Recently scientists discovered a clutch of 150-million-year-old fossil eggs that may be an important “missing link” in evolutionary history. The eggs are dated to be from the Late Jurassic period and contain actual fossilized embryos. This find allows paleontologists a rare insight into the early lives of a group of dinosaurs known as theropods, which include the iconic Tyrannosaurus rex and modern birds. The discovery also addresses questions of about which shells came from which particular species.

“Most of the time, you find eggs without the embryos, or the embryos without the eggs,” said said Ricardo Araújo to National Geographic. Araújo is a vertebrate paleontologist at Southern Methodist University in Dallas, Texas, and lead author of the new study.

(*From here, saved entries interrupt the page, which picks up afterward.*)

-- ==== Sys2Proof/Laws/Bus.lean ====
section
/-! SUPPORT. What a bus call and a run of bus calls can do: an access is done exactly when `Reads`, `Writes` and their lists
say so, it faults exactly when `ReadFaults` and `WriteFaults` say so, and it keeps the stepping CPU and the block. -/

namespace Sys2Proof.Machine

open Sys2Proof.Config

/-! ### One call -/

/-- A bus read is done with `w` in `t` exactly when it is answered so. -/
theorem State.busRead32_done {a w : Word} {s t : State} : s.busRead32 a = .done w t ↔ s.Reads a w t := by
  unfold State.busRead32 State.Reads
  cases s.cpu.bus.resolve s.params.highAddr s.cpu.bus.readPages a with
  | invalid x => simp
  | raw p => simp only [Access.done.injEq, eq_comm]
  | delegate dev x =>
    simp only [Access.done.injEq]
    constructor <;> (rintro ⟨rfl, rfl⟩; exact ⟨rfl, rfl⟩)

/-- A bus write is done in `t` exactly when it is made so. -/
theorem State.busWrite32_done {a v : Word} {s t : State} : s.busWrite32 a v = .done () t ↔ s.Writes a v t := by
  unfold State.busWrite32 State.Writes
  cases s.cpu.bus.resolve s.params.highAddr s.cpu.bus.writePages a <;>
    simp only [Access.done.injEq, true_and, eq_comm, reduceCtorEq]

/-- A bus read faults, with no effect, when it reaches the invalid accessor. -/
theorem State.busRead32_fault {a x : Word} {s : State} (h : s.ReadFaults a x) : s.busRead32 a = .fault x s := by
  unfold State.busRead32; rw [h]

/-- A bus write faults, with no effect, when it reaches the invalid accessor. -/
theorem State.busWrite32_fault {a v x : Word} {s : State} (h : s.WriteFaults a x) : s.busWrite32 a v = .fault x s := by
  unfold State.busWrite32; rw [h]

/-- An answered read changes no byte of memory, no CPU and nothing else of the block but the calls and the count. -/
theorem State.Reads.keeps {a w : Word} {s t : State} (h : s.Reads a w t) :
    t = { s with events := t.events, draws := t.draws } := by
  unfold State.Reads at h
  split at h
  · exact h.elim
  · rw [h.2]
  · rw [h.2]

/-- A write that is made changes memory and the calls alone. -/
theorem State.Writes.keeps {a v : Word} {s t : State} (h : s.Writes a v t) :
    t = { s with mem := t.mem, events := t.events } := by
  unfold State.Writes at h
  split at h
  · exact h.elim
  · rw [h]
  · rw [h]

/-- An answered read keeps the stepping CPU. -/
theorem State.Reads.cpu {a w : Word} {s t : State} (h : s.Reads a w t) : t.cpu = s.cpu := by rw [h.keeps]; rfl

/-- A write that is made keeps the stepping CPU. -/
theorem State.Writes.cpu {a v : Word} {s t : State} (h : s.Writes a v t) : t.cpu = s.cpu := by rw [h.keeps]; rfl

/-! ### Runs of calls -/

/-- The word address of an address, in its two spellings. -/
theorem wordAlign_eq_alignDown (a : Word) : wordAlign a = alignDown a := by
  have e : BitVec.ofNat 32 (a.toNat % 4) = a &&& 3#32 := by
    apply BitVec.eq_of_toNat_eq
    rw [BitVec.toNat_and, BitVec.toNat_ofNat, show (3#32 : BitVec 32).toNat = 2 ^ 2 - 1 from rfl,
      Nat.and_two_pow_sub_one_eq_mod]
    omega
  have h : (a &&& 0xFFFFFFFC#32) &&& (a &&& 3#32) = 0#32 := by
    apply BitVec.eq_of_getLsbD_eq; intro i hi; interval_cases i <;> simp
  have d : (a &&& 0xFFFFFFFC#32) + (a &&& 3#32) = a := by
    rw [BitVec.add_eq_or_of_and_eq_zero _ _ h]
    apply BitVec.eq_of_getLsbD_eq; intro i hi; interval_cases i <;> simp
  unfold wordAlign alignDown
  rw [e]
  exact (BitVec.eq_sub_iff_add_eq).2 d

/-- Slot `k + 1` of a block is slot `k` of the block four bytes on. -/
theorem slotAddr_succ (a : Word) (k : Nat) : slotAddr a (k + 1) = slotAddr (a + 4#32) k := by
  apply BitVec.eq_of_toNat_eq
  simp only [slotAddr, BitVec.toNat_add, BitVec.toNat_ofNat]
  omega

/-- The first address, and those of the words after it. -/
theorem wordAddrs_succ (n : Nat) (a : Word) : wordAddrs (n + 1) a = alignDown a :: wordAddrs n (a + 4#32) := by
  simp only [wordAddrs, List.range_succ_eq_map, List.map_cons, List.map_map]
  refine congrArg₂ List.cons (by simp [slotAddr]) (List.map_congr_left fun k _ => ?_)
  simp only [Function.comp, slotAddr_succ]

/-- Answered reads change no byte of memory, no CPU and nothing else of the block but the calls and the count. -/
theorem State.ReadsAll.keeps {as ws : List Word} {s t : State} (h : s.ReadsAll as ws t) :
    t = { s with events := t.events, draws := t.draws } := by
  induction as generalizing ws s with
  | nil => rw [h.2]
  | cons a as ih =>
    obtain ⟨w, rest, s1, -, h1, h2⟩ := h
    rw [ih h2, h1.keeps]

/-- Writes that are made change memory and the calls alone. -/
theorem State.WritesAll.keeps {as vs : List Word} {s t : State} (h : s.WritesAll as vs t) :
    t = { s with mem := t.mem, events := t.events } := by
  induction as generalizing vs s with
  | nil => rw [h.2]
  | cons a as ih =>
    obtain ⟨v, rest, s1, -, h1, h2⟩ := h
    rw [ih h2, h1.keeps]

/-- `n` words are loaded exactly when the reads of their addresses, in order, are answered. -/
theorem State.loadWords_done {n : Nat} {a : Word} {ws : List Word} {s t : State} :
    s.loadWords n a = .done ws t ↔ s.ReadsAll (wordAddrs n a) ws t := by
  induction n generalizing a ws s with
  | zero => simp [State.loadWords, wordAddrs, State.ReadsAll, eq_comm]
  | succ n ih =>
    rw [wordAddrs_succ]
    unfold State.loadWords State.ReadsAll State.memRead32
    rw [wordAlign_eq_alignDown]
    cases h : s.busRead32 (alignDown a) with
    | fault x s1 =>
      simp only [Access.andThen, reduceCtorEq, false_iff, not_exists]
      rintro w rest s1 ⟨-, hr, -⟩
      rw [State.busRead32_done.2 hr] at h
      cases h
    | done v s1 =>
      simp only [Access.andThen]
      cases h2 : s1.loadWords n (a + 4#32) with
      | fault x s2 =>
        simp only [Access.map, reduceCtorEq, false_iff, not_exists]
        rintro w rest s3 ⟨-, hr, hall⟩
        rw [State.busRead32_done.2 hr] at h
        cases h
        rw [ih.2 hall] at h2
        cases h2
      | done vs s2 =>
        simp only [Access.map, Access.done.injEq]
        constructor
        · rintro ⟨rfl, rfl⟩
          exact ⟨v, vs, s1, rfl, State.busRead32_done.1 h, ih.1 h2⟩
        · rintro ⟨w, rest, s3, rfl, hr, hall⟩
          rw [State.busRead32_done.2 hr] at h
          cases h
          rw [ih.2 hall] at h2
          cases h2
          exact ⟨rfl, rfl⟩

/-- Words are stored exactly when the writes to their addresses, in order, are made. -/
theorem State.storeWords_done {vs : List Word} {a : Word} {s t : State} :
    s.storeWords vs a = .done () t ↔ s.WritesAll (wordAddrs vs.length a) vs t := by
  induction vs generalizing a s with
  | nil => simp [State.storeWords, wordAddrs, State.WritesAll, eq_comm]
  | cons v vs ih =>
    rw [List.length_cons, wordAddrs_succ]
    unfold State.storeWords State.WritesAll State.memWrite32
    rw [wordAlign_eq_alignDown]
    cases h : s.busWrite32 (alignDown a) v with
    | fault x s1 =>
      simp only [Access.andThen, reduceCtorEq, false_iff, not_exists]
      rintro w rest s1 ⟨e, hr, -⟩
      cases e
      rw [State.busWrite32_done.2 hr] at h
      cases h
    | done u s1 =>
      simp only [Access.andThen, ih]
      constructor
      · exact fun k => ⟨v, vs, s1, rfl, State.busWrite32_done.1 h, k⟩
      · rintro ⟨w, rest, s3, e, hr, hall⟩
        cases e
        rw [State.busWrite32_done.2 hr] at h
        cases h
        exact hall

end Sys2Proof.Machine
end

The majority of fossilized eggs found up until now have been from the Cretaceous period—about 80 million years ago. The gap between the Cretaceous period and the Early Jurassic period (190 million years ago) has confounded scientists, leaving them without the necessary information to make concrete conclusions about the “bird like” qualities seen in the later dinosaur species. These qualities are believed to have occurred during the gap between the Late Jurassic period and Cretaceous period. The newly discovered clutch of theropod eggs and embryos are exactly what paleontologists needed to solve the evolutionary mystery.

The theropod eggs belong to a group called Trovosaurus, which are extremely porous, leading scientists to believe the eggs were at one time buried. The pores allowed gas exchange between the inside and outside of the egg while underground. The embryos found inside the theropod eggs were formed enough to have significant skeletal structure. This means that the eggs are from a very late stage of incubation, possibly the last week of development before they would have hatched—another impressive aspect of this particular scientific discovery.